I get to experience lovely things like performance falling off a cliff when stupid programs preallocate 30-40 gigs at a time. If I could use the rest of the SSD it would be no problem.

What desktop user needs fast write caching for synchronous writes? I mean really. It's all buffered writes for programs that work right. Cache size is going to give power desktop users what they need from spinning rust not a small fast cache that won't even fit a single AAA game. 32 gigabytes is a step backwards.

And what is with requiring hardware RAID? It really makes me think all the rapid response stuff is just for marketing.

> "And what is with requiring hardware RAID?"

Intel doesn't really do hardware RAID, just software RAID that the motherboard firmware has a compatible implementation of for boot purposes. There is one hardware feature that Intel relies on for RAID or caching involving NVMe drives: the PCH can remap the PCI registers of NVMe drives so that the NVMe drive is only accessible through non-standard interfaces on the SATA controller.
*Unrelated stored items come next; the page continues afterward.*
theorem Builder.afterRaised_not_group {b : Builder} (h : b.state ≠ .donePending .group) (old new : Groups) :
    (b.afterRaised old new).state ≠ .donePending .group := by
  unfold Builder.afterRaised
  split
  · exact h
  · exact fun g => by cases g

theorem State.clearWork_no_groupCommit {s : State} (hb : s.builder.state ≠ .donePending .group) (high : Groups) :
    (s.clearWork.1.sampleContacts high).groupCommits = false := by
  rw [Bool.eq_false_iff, ne_eq, State.groupCommits_eq, State.sampleContacts_builder]
  unfold State.builderAfter
  rw [State.clearWork_builder]
  exact Builder.afterRaised_not_group (Builder.afterRaised_not_group hb _ _) _ _

/-! ## Clears that leave the raised set as it was -/

/-- The interval's moves go past the commit, and its change of the raised set is heard before the swap. -/
theorem State.frameChangeBefore_sameRaised {s : State} {high : Groups} (ha : s.awaitsFrame = true)
    (hb : s.builder.state ≠ .donePending .group) (hr : raisedSet s.clearedAlarms = raisedSet s.alarms) (lastTile : Bool) :
    let c := s.clearWork.1
    s.frameChangeBefore high lastTile =
      ((s.withBuilder (c.builderAfter high)).frameAlone true lastTile).noted (c.intervalCauses high)
        (sampledAll c.alarms high) := by
  dsimp only
  have hbuilder : s.clearWork.1.builder = s.builder := by
    rw [State.clearWork_builder, hr, Builder.afterRaised_same]
  have hg' : (s.withBuilder (s.clearWork.1.builderAfter high)).groupCommits = false := by
    rw [← State.clearWork_no_groupCommit hb high, s.clearWork.1.sampleContacts_eq]
    rfl
  have hclear : (s.withBuilder (s.clearWork.1.builderAfter high)).clearWork.1 =
      s.clearWork.1.withBuilder (s.clearWork.1.builderAfter high) := by
    have halarms : (s.withBuilder (s.clearWork.1.builderAfter high)).clearedAlarms = s.clearedAlarms := by
      unfold State.clearedAlarms
      rfl
    rw [State.clearWork_eq, halarms, State.withBuilder_alarms, hr, Builder.afterRaised_same]
    generalize s.clearWork.1.builderAfter high = b
    rw [State.clearWork_eq]
    rfl
  rw [State.frameChangeBefore_commits ha (State.clearWork_no_groupCommit hb high), State.sampled_blocksTakeFrame,
    State.commitWith_noted, State.frameAlone_commits hg' ha, hclear]
  rfl

end Sys2Proof.Machine
end

section
/-! A wall frame start and a millisecond interval that arrive together when the clears that commit there change the raised
set, and the obligation that gathers the orders (O38). -/

namespace Sys2Proof.Machine

open Sys2Proof

/-! ## Clears that change the raised set -/

theorem Builder.afterRaised_rest (b : Builder) (old new : Groups) (state : BuilderState) (shadow : Option Bank) :
    { b.afterRaised old new with state := state, shadow := shadow } = { b with state := state, shadow := shadow } := by
  unfold Builder.afterRaised
  split
  · rfl
  · rfl

theorem State.builderAfter_rest (s : State) (high : Groups) (state : BuilderState) (shadow : Option Bank) :
    { s.builderAfter high with state := state, shadow := shadow } = { s.builder with state := state, shadow := shadow } := by
  unfold State.builderAfter
  exact Builder.afterRaised_rest _ _ _ _ _

/-- The status writer copies how far a build has come. -/
theorem State.statusNewFrame_under (s : State) (state : BuilderState) (shadow : Option Bank) (causes : BitVec 8)
    (alarms : Vector AlarmInput 8) :
    ((s.withBuilder { s.builder with state := state, shadow := shadow }).noted causes alarms).statusNewFrame.withAlarms s.alarms =
      s.statusNewFrame.under ⟨causes, state, shadow, state, []⟩ := by
  have hpage : s.statusNewFrame.port.setQueue (.control statusWriter) [] = s.statusNewFrame.port := by
    rw [show s.statusNewFrame.port = s.port.setQueue (.control statusWriter) [] from rfl, Port.setQueue_setQueue]
  unfold State.under
  rw [hpage]
  rfl

theorem State.tilesNewFrame_under (s : State) (o : Overlay) : (s.under o).tilesNewFrame = s.tilesNewFrame.under o := rfl

theorem State.frameBegun_builder (s : State) : s.frameBegun.builder = s.builder := rfl

/-- The builder once it has heard of an interval of the alarm contact unit, and a build that completes then has (R58). -/
def State.lateBuilder (s : State) (high : Groups) (lastTile : Bool) : Builder :=
  ((s.sampleContacts high).frameBegun.lateBuild lastTile).builder

theorem State.lateBuilder_false (s : State) (high : Groups) : s.lateBuilder high false = s.builderAfter high := by
  rw [State.lateBuilder, State.lateBuild, if_neg Bool.false_ne_true, State.frameBegun_builder, State.sampleContacts_builder]

/-- With no bank to swap, the interval heard before the start changes how far the build has come, and nothing more of the
blocks. -/
theorem State.sampled_blocksTakeFrame_noSwap {s : State} {high : Groups}
    (hs : (s.sampleContacts high).frameBegun.swapKind = none) (lastTile : Bool) :
    let b := s.lateBuilder high lastTile
    ((s.sampleContacts high).frameBegun.blocksTakeFrame lastTile).withAlarms s.alarms =
      (s.frameBegun.statusNewFrame.tilesNewFrame).under ⟨s.intervalCauses high, b.state, b.shadow, b.state, []⟩ := by
  have hlate := (s.sampleContacts high).frameBegun.lateBuild_eq lastTile
  have hrest := s.builderAfter_rest high ((s.sampleContacts high).frameBegun.lateBuild lastTile).builder.state
    ((s.sampleContacts high).frameBegun.lateBuild lastTile).builder.shadow
  unfold State.lateBuilder
  dsimp only
  rw [State.blocksTakeFrame_noSwap hs]
  generalize (s.sampleContacts high).frameBegun.lateBuild lastTile = late at hlate hrest ⊢
  rw [← State.tilesNewFrame_under, ← State.statusNewFrame_under _ _ _ _ (sampledAll s.alarms high),
    show s.frameBegun.builder = s.builder from rfl, ← hrest]
  refine congrArg (fun t => State.withAlarms (State.tilesNewFrame (State.statusNewFrame t)) s.alarms) (hlate.trans ?_)
  rw [s.sampleContacts_eq]
  generalize sampledAll s.alarms high = alarms
  rfl

/-- What the alarm contact unit's interval leaves, with how far the build has come laid over it. -/
theorem State.under_after_interval {s t : State} {high : Groups} (ha : t.alarms = s.alarms) (o : Overlay) :
    (t.under { o with causes := s.intervalCauses high }).withAlarms (sampledAll s.alarms high) =
      (t.sampleContacts high).under { o with causes := 0#8 } := by
  have hcauses : s.intervalCauses high = t.intervalCauses high := by
    unfold State.intervalCauses
    rw [ha]
  have hrest := t.builderAfter_rest high o.state o.shadow
  rw [hcauses, ← ha, t.sampleContacts_eq]
  generalize t.builderAfter high = b at hrest ⊢
  generalize sampledAll t.alarms high = alarms
  unfold State.under State.noted State.withBuilder State.withAlarms
  dsimp only at hrest ⊢
  rw [hrest, Link.withCausesSet_zero]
This prevents non-Intel NVMe drivers from binding to the NVMe drive and getting in the way of their caching or RAID. It's a hardware hack Intel created to work around poor software architecture.

With this kind of endurance and $/GB, there is no reason at this time to buy Optane over more RAM, NAND SSDs, and battery backups.

Maybe the next generation of Optane will be worth it, but this generation certainly is not.

I wonder, what would be better for desktop: traditional SSD or Intel Optane SSD?
Define 'better'. In terms of performance Optane absolutely wins. In terms of performance per dollar it's hard to justify.
Better in terms of visible performance of typical tasks (development, browsing, gaming). I thought of assembling new PC this year, I wanted to go with Samsung Pro SSD (something like 512G), but now I'm considering to wait for this new tech.